--- Data Enclosed Below ---
/-- A doorbell of a running ring sets its tail or its consumer index, and one beyond the ring's size stops the ring with error kind 1; a doorbell of another ring has no effect. The owner's write of ENABLE to a ring that is off starts it empty at index 0 with the settings written; a write that clears ENABLE changes nothing else; a function that does not own the ring gets an Unsupported Request. A VF with VF Enable cleared changes no ring. A log is enabled at index 0, phase 1 and sequence 0. When a coalescing time or a hold-off ends, the interrupt that is due is sent and no other. (14_host_commands.md R282, 14_host_commands.md R283, 14_host_commands.md R284, 14_host_commands.md R285, 14_host_commands.md R298, 16_faults_repair.md R324.) -/
def Obligations.RingsAndLogs : Prop :=
  ∀ (s : State), s.clocked = true →
    (∀ (r : Fin 64) (v : Word), let n := fieldOf v 15 0; let g := s.ring r.val
      (s.ringRuns r.val = false → exec (.sqTail r v) s = .next s ∧ exec (.cqHead r v) s = .next s) ∧
      (s.ringRuns r.val = true → n < s.ringSize r.val → exec (.sqTail r v) s = .next (s.setRing r.val { g with tail := n }) ∧
        (g.waiting = [] → exec (.cqHead r v) s = .next (s.setRing r.val { g with cons := n, full := false }))) ∧
      (s.ringRuns r.val = true → s.ringSize r.val ≤ n → ∃ t : State, exec (.sqTail r v) s = .next t ∧ exec (.cqHead r v) s = .next t ∧
        t.on .HST_RING_STATUS_ERROR r.val = true ∧ t.get .HST_RING_STATUS_ERR_KIND r.val = 1 ∧ t.ringRuns r.val = false) ∧
      (g.uncounted = 0 → exec (.coalesceTimeout r) s = .next s) ∧
      (g.uncounted ≠ 0 → exec (.coalesceTimeout r) s =
        .next ((s.setRing r.val { g with uncounted := 0 }).fire (s.get .HST_RING_CTL_OWNER r.val) (s.get .HST_RING_CTL_VECTOR r.val)))) ∧
    (∀ (f : Fin 13) (r : Fin 64) (v : Word), let heard := f.val = 0 ∨ s.vfEnable = true
      (¬heard → exec (.hstRingEnable f r v) s = .next s) ∧
      (f.val ≠ 0 → heard → s.get .HST_RING_CTL_OWNER r.val ≠ f.val → exec (.hstRingEnable f r v) s = .next (s.answer (.unsupported f.val))) ∧
      (heard → s.get .HST_RING_CTL_OWNER r.val = f.val → s.on .HST_RING_CTL_ENABLE r.val = false → bitOf v.toNat 31 = true → (s.ring r.val).waiting = [] → bitsOf v.toNat 28 25 = f.val →
        ∃ t : State, exec (.hstRingEnable f r v) s = .next t ∧ t.on .HST_RING_CTL_ENABLE r.val = true ∧ t.get .HST_RING_STATUS_SQ_HEAD r.val = 0 ∧ t.ring r.val = Ring.fresh ∧
          t.get .HST_RING_CTL_OWNER r.val = f.val ∧ t.get .HST_RING_CTL_VECTOR r.val = bitsOf v.toNat 18 12 ∧
          (bitsOf v.toNat 22 19 ≤ 12 → t.get .HST_RING_CTL_SIZE r.val = bitsOf v.toNat 22 19) ∧ (∀ j, j ≠ r.val → t.ring j = s.ring j) ∧
          t = { s with flds := t.flds, rings := t.rings }) ∧
      (heard → s.get .HST_RING_CTL_OWNER r.val = f.val → s.on .HST_RING_CTL_ENABLE r.val = true → bitOf v.toNat 31 = false →
        ∃ t : State, exec (.hstRingEnable f r v) s = .next t ∧ t.on .HST_RING_CTL_ENABLE r.val = false ∧ s.onlyFields t [Fld.HST_RING_CTL_ENABLE.key r.val])) ∧
    (∀ (f : Fin 13) (v : Word), s.on .EVT_LOG_CTL_ENABLE f.val = false → bitOf v.toNat 31 = true → f.val ≠ 0 ∨ s.pfLogOpened = true →
      ∃ t : State, exec (.evtLogEnable f v) s = .next t ∧ t.on .EVT_LOG_CTL_ENABLE f.val = true ∧ t.get .EVT_LOG_STATUS_WRITE f.val = 0 ∧ t.get .EVT_LOG_STATUS_PHASE f.val = 1 ∧
        SMap.get t.logSeq f.val 0 = 0 ∧ t.get .EVT_LOG_CTL_HOLDOFF_US f.val = v.toNat % 2 ^ 16 ∧ t = { s with flds := t.flds, logSeq := t.logSeq }) ∧
    (∀ f : Fin 13, let held := SMap.get s.heldIrq f.val false
      ∃ t : State, exec (.evtHoldoff f) s = .next t ∧ SMap.get t.heldIrq f.val false = false ∧ SMap.get t.holdoff f.val false = held ∧
        t.msix = (if held = true then [(f.val, logVector f.val)] else []) ++ s.msix ∧ t = { s with heldIrq := t.heldIrq, holdoff := t.holdoff, msix := t.msix })

/-- Where the module takes packets and the ring served next holds a packet of a command of R289, with its opcode, header and parameters and its other words and bits zero, that command has an effect on the state whose head has advanced, and the fetch has exactly that effect. With no ring to serve, or a module that takes no packets, the fetch has no effect; a packet that cannot be read stops its ring with error kind 2; one in host memory is read while the link is up. (14_host_commands.md R284, 14_host_commands.md R286, 14_host_commands.md R289, 14_host_commands.md R298.) -/
def Obligations.PacketsRunTheirCommand : Prop :=
  ∀ (s : State), s.clocked = true →
    (s.on .HST_CP_STATUS_READY 0 = false → s.inDoldrums = false → exec .packetFetch s = .next s) ∧ (s.nextRing = none → exec .packetFetch s = .next s) ∧
    (s.on .HST_CP_STATUS_READY 0 = true ∨ s.inDoldrums = true → ∀ r, s.nextRing = some r →
      ∀ z, z = { s with lastRing := SMap.set s.lastRing (s.get .HST_RING_CTL_PRIORITY r) r 63 } →
      (∀ u, z.packetWords r = (none, u) → ∃ t : State, exec .packetFetch s = .next t ∧ t.on .HST_RING_STATUS_ERROR r = true ∧ t.get .HST_RING_STATUS_ERR_KIND r = 2) ∧
      (∀ (ws : List Word) (u : State) (i : Instr) (op : HostOp) (q : Req) (ps : List Word), z.packetWords r = (some ws, u) → i.hostCommand = some (op, q, ps) →
        i.wellFormed = true → let k := Packet.ofWords ws
        k.reserved = false → k.op = op.code → k.req (Fin.ofNat 64 r) = q → k.ps = ps ++ List.replicate (k.ps.length - ps.length) 0 →
        ∃ t : State, exec i (u.put .HST_RING_STATUS_SQ_HEAD r ((u.get .HST_RING_STATUS_SQ_HEAD r + 1) % u.ringSize r)) = .next t ∧ exec .packetFetch s = .next t) ∧
      (s.on .HST_RING_CTL_SQ_DEVICE r = false → s.hostUp = true → z.packetWords r = (some (bytesToWords 8 (s.hostRead (s.packetAddr r) 64)), z)))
--- End of Enclosed Data ---
Aim of the task — Please restate every record above word for word.

Answer section —
/-- A doorbell of a running ring sets its tail or its consumer index, and one beyond the ring's size stops the ring with error kind 1; a doorbell of another ring has no effect. The owner's write of ENABLE to a ring that is off starts it empty at index 0 with the settings written; a write that clears ENABLE changes nothing else; a function that does not own the ring gets an Unsupported Request. A VF with VF Enable cleared changes no ring. A log is enabled at index 0, phase 1 and sequence 0. When a coalescing time or a hold-off ends, the interrupt that is due is sent and no other. (14_host_commands.md R282, 14_host_commands.md R283, 14_host_commands.md R284, 14_host_commands.md R285, 14_host_commands.md R298, 16_faults_repair.md R324.) -/
def Obligations.RingsAndLogs : Prop :=
  ∀ (s : State), s.clocked = true →
    (∀ (r : Fin 64) (v : Word), let n := fieldOf v 15 0; let g := s.ring r.val
      (s.ringRuns r.val = false → exec (.sqTail r v) s = .next s ∧ exec (.cqHead r v) s = .next s) ∧
      (s.ringRuns r.val = true → n < s.ringSize r.val → exec (.sqTail r v) s = .next (s.setRing r.val { g with tail := n }) ∧
        (g.waiting = [] → exec (.cqHead r v) s = .next (s.setRing r.val { g with cons := n, full := false }))) ∧
      (s.ringRuns r.val = true → s.ringSize r.val ≤ n → ∃ t : State, exec (.sqTail r v) s = .next t ∧ exec (.cqHead r v) s = .next t ∧
        t.on .HST_RING_STATUS_ERROR r.val = true ∧ t.get .HST_RING_STATUS_ERR_KIND r.val = 1 ∧ t.ringRuns r.val = false) ∧
      (g.uncounted = 0 → exec (.coalesceTimeout r) s = .next s) ∧
      (g.uncounted ≠ 0 → exec (.coalesceTimeout r) s =
        .next ((s.setRing r.val { g with uncounted := 0 }).fire (s.get .HST_RING_CTL_OWNER r.val) (s.get .HST_RING_CTL_VECTOR r.val)))) ∧
    (∀ (f : Fin 13) (r : Fin 64) (v : Word), let heard := f.val = 0 ∨ s.vfEnable = true
      (¬heard → exec (.hstRingEnable f r v) s = .next s) ∧
      (f.val ≠ 0 → heard → s.get .HST_RING_CTL_OWNER r.val ≠ f.val → exec (.hstRingEnable f r v) s = .next (s.answer (.unsupported f.val))) ∧
      (heard → s.get .HST_RING_CTL_OWNER r.val = f.val → s.on .HST_RING_CTL_ENABLE r.val = false → bitOf v.toNat 31 = true → (s.ring r.val).waiting = [] → bitsOf v.toNat 28 25 = f.val →
        ∃ t : State, exec (.hstRingEnable f r v) s = .next t ∧ t.on .HST_RING_CTL_ENABLE r.val = true ∧ t.get .HST_RING_STATUS_SQ_HEAD r.val = 0 ∧ t.ring r.val = Ring.fresh ∧
          t.get .HST_RING_CTL_OWNER r.val = f.val ∧ t.get .HST_RING_CTL_VECTOR r.val = bitsOf v.toNat 18 12 ∧
          (bitsOf v.toNat 22 19 ≤ 12 → t.get .HST_RING_CTL_SIZE r.val = bitsOf v.toNat 22 19) ∧ (∀ j, j ≠ r.val → t.ring j = s.ring j) ∧
          t = { s with flds := t.flds, rings := t.rings }) ∧
      (heard → s.get .HST_RING_CTL_OWNER r.val = f.val → s.on .HST_RING_CTL_ENABLE r.val = true → bitOf v.toNat 31 = false →
        ∃ t : State, exec (.hstRingEnable f r v) s = .next t ∧ t.on .HST_RING_CTL_ENABLE r.val = false ∧ s.onlyFields t [Fld.HST_RING_CTL_ENABLE.key r.val])) ∧
    (∀ (f : Fin 13) (v : Word), s.on .EVT_LOG_CTL_ENABLE f.val = false → bitOf v.toNat 31 = true → f.val ≠ 0 ∨ s.pfLogOpened = true →
      ∃ t : State, exec (.evtLogEnable f v) s = .next t ∧ t.on .EVT_LOG_CTL_ENABLE f.val = true ∧ t.get .EVT_LOG_STATUS_WRITE f.val = 0 ∧ t.get .EVT_LOG_STATUS_PHASE f.val = 1 ∧
        SMap.get t.logSeq f.val 0 = 0 ∧ t.get .EVT_LOG_CTL_HOLDOFF_US f.val = v.toNat % 2 ^ 16 ∧ t = { s with flds := t.flds, logSeq := t.logSeq }) ∧
    (∀ f : Fin 13, let held := SMap.get s.heldIrq f.val false
      ∃ t : State, exec (.evtHoldoff f) s = .next t ∧ SMap.get t.heldIrq f.val false = false ∧ SMap.get t.holdoff f.val false = held ∧
        t.msix = (if held = true then [(f.val, logVector f.val)] else []) ++ s.msix ∧ t = { s with heldIrq := t.heldIrq, holdoff := t.holdoff, msix := t.msix })

/-- Where the module takes packets and the ring served next holds a packet of a command of R289, with its opcode, header and parameters and its other words and bits zero, that command has an effect on the state whose head has advanced, and the fetch has exactly that effect. With no ring to serve, or a module that takes no packets, the fetch has no effect; a packet that cannot be read stops its ring with error kind 2; one in host memory is read while the link is up. (14_host_commands.md R284, 14_host_commands.md R286, 14_host_commands.md R289, 14_host_commands.md R298.) -/
def Obligations.PacketsRunTheirCommand : Prop :=
  ∀ (s : State), s.clocked = true →
    (s.on .HST_CP_STATUS_READY 0 = false → s.inDoldrums = false → exec .packetFetch s = .next s) ∧ (s.nextRing = none → exec .packetFetch s = .next s) ∧
    (s.on .HST_CP_STATUS_READY 0 = true ∨ s.inDoldrums = true → ∀ r, s.nextRing = some r →
      ∀ z, z = { s with lastRing := SMap.set s.lastRing (s.get .HST_RING_CTL_PRIORITY r) r 63 } →
      (∀ u, z.packetWords r = (none, u) → ∃ t : State, exec .packetFetch s = .next t ∧ t.on .HST_RING_STATUS_ERROR r = true ∧ t.get .HST_RING_STATUS_ERR_KIND r = 2) ∧
      (∀ (ws : List Word) (u : State) (i : Instr) (op : HostOp) (q : Req) (ps : List Word), z.packetWords r = (some ws, u) → i.hostCommand = some (op, q, ps) →
        i.wellFormed = true → let k := Packet.ofWords ws
        k.reserved = false → k.op = op.code → k.req (Fin.ofNat 64 r) = q → k.ps = ps ++ List.replicate (k.ps.length - ps.length) 0 →
        ∃ t : State, exec i (u.put .HST_RING_STATUS_SQ_HEAD r ((u.get .HST_RING_STATUS_SQ_HEAD r + 1) % u.ringSize r)) = .next t ∧ exec .packetFetch s = .next t) ∧
      (s.on .HST_RING_CTL_SQ_DEVICE r = false → s.hostUp = true → z.packetWords r = (some (bytesToWords 8 (s.hostRead (s.packetAddr r) 64)), z)))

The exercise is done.